=== LISTED RECORDS ===

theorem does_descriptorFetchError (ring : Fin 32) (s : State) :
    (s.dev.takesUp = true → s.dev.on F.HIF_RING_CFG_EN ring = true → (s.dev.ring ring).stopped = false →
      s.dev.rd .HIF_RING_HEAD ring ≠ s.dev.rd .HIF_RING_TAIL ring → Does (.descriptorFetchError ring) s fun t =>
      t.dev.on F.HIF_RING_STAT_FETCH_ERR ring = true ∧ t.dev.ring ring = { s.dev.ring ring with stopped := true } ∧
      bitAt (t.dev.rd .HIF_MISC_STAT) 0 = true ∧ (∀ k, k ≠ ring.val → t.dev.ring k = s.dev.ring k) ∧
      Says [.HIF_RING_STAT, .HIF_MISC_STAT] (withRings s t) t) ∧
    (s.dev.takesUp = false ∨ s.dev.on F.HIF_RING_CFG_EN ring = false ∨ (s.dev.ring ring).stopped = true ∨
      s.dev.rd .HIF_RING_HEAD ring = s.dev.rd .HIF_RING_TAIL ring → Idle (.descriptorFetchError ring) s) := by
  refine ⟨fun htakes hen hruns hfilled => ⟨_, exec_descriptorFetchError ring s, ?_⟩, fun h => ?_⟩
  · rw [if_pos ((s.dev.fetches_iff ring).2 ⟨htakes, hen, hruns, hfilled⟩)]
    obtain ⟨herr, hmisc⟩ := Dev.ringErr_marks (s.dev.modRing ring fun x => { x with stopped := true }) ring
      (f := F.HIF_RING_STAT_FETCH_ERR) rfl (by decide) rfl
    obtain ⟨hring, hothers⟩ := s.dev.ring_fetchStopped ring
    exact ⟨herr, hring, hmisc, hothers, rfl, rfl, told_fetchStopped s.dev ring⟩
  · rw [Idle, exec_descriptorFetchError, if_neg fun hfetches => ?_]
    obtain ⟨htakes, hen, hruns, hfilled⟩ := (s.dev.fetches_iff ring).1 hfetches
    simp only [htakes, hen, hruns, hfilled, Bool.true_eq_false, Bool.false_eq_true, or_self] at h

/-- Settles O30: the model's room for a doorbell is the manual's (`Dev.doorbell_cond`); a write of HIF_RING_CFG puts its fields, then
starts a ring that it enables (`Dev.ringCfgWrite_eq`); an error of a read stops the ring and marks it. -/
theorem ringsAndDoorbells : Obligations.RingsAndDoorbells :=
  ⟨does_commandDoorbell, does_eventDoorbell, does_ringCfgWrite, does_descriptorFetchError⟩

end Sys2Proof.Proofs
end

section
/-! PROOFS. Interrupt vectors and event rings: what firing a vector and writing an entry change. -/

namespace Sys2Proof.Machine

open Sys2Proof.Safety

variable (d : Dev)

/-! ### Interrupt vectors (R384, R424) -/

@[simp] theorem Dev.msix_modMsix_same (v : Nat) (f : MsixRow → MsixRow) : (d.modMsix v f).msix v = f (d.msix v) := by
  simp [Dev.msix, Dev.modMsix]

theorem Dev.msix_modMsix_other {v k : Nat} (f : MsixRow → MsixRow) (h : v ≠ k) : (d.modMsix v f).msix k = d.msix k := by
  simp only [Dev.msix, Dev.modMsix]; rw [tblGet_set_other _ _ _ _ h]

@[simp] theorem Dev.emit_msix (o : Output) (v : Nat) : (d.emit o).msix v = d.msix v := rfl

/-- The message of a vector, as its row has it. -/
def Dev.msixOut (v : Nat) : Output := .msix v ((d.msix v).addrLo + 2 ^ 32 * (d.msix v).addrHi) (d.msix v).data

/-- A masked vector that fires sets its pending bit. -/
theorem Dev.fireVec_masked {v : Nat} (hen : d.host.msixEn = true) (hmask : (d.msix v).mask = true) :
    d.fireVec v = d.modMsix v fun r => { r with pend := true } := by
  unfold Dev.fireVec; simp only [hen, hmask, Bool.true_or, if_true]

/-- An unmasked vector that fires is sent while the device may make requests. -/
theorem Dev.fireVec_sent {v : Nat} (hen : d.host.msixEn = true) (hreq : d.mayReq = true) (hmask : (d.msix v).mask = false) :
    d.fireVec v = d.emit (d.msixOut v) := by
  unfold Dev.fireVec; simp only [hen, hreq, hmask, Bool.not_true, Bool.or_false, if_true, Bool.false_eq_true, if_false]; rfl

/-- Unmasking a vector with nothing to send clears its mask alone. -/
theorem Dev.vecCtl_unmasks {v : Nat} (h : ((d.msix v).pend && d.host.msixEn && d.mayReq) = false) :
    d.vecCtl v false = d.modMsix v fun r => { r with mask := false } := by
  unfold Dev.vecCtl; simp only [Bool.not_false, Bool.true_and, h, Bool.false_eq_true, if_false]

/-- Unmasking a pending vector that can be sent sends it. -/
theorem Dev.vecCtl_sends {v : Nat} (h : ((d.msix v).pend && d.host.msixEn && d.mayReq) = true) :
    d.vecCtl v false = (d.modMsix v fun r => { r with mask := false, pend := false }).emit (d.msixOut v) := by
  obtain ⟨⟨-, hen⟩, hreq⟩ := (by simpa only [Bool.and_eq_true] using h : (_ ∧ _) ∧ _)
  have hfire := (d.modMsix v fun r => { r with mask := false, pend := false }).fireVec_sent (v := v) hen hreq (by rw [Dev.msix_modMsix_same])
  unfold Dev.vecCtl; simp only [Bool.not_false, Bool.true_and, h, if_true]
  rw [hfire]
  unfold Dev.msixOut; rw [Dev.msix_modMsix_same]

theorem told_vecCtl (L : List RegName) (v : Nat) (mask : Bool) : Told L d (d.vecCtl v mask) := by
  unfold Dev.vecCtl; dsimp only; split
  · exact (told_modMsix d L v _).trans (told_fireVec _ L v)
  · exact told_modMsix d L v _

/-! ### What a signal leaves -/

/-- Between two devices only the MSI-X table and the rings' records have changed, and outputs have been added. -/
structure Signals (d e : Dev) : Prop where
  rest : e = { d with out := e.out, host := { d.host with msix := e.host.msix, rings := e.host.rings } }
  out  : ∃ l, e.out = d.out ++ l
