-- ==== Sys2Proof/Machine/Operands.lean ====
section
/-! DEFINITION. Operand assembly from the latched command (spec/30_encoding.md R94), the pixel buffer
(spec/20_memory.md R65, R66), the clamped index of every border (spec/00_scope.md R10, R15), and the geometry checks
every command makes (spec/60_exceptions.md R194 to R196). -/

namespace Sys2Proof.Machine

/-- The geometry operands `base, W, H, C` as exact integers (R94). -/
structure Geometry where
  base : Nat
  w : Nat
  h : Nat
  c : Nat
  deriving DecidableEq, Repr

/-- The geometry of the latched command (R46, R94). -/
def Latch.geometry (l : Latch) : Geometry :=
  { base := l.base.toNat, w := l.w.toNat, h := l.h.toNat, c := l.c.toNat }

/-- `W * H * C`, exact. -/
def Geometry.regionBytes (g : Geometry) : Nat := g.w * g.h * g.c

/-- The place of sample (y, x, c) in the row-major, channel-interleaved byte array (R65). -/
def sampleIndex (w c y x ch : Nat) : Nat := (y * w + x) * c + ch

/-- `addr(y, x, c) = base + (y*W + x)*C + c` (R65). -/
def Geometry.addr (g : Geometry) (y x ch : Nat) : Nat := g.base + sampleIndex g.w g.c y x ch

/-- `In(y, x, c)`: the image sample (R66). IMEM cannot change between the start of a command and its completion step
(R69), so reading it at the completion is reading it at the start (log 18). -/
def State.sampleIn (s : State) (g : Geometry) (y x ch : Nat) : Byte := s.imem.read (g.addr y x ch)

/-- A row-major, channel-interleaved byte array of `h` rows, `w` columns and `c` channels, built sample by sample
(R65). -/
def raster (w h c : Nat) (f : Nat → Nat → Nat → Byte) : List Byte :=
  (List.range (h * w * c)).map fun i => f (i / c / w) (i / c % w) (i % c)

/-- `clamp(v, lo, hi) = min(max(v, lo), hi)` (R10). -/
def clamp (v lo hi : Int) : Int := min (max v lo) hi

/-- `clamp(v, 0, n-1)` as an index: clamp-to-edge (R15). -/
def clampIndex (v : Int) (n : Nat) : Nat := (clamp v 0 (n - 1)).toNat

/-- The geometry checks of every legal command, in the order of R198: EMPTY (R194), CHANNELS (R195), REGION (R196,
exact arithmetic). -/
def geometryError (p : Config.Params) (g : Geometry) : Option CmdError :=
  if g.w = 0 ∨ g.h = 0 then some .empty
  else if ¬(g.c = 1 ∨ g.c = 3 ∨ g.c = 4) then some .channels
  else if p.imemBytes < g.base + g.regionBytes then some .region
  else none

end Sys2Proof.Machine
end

===

## REQUIREMENT
Look through the entries. Copy out each line with "msixOut" in it.

## RESULT FOR THIS TASK
def Dev.msixOut (v : Nat) : Output := .msix v ((d.msix v).addrLo + 2 ^ 32 * (d.msix v).addrHi) (d.msix v).data
    d.fireVec v = d.emit (d.msixOut v) := by
    d.vecCtl v false = (d.modMsix v fun r => { r with mask := false, pend := false }).emit (d.msixOut v) := by
  unfold Dev.msixOut; rw [Dev.msix_modMsix_same]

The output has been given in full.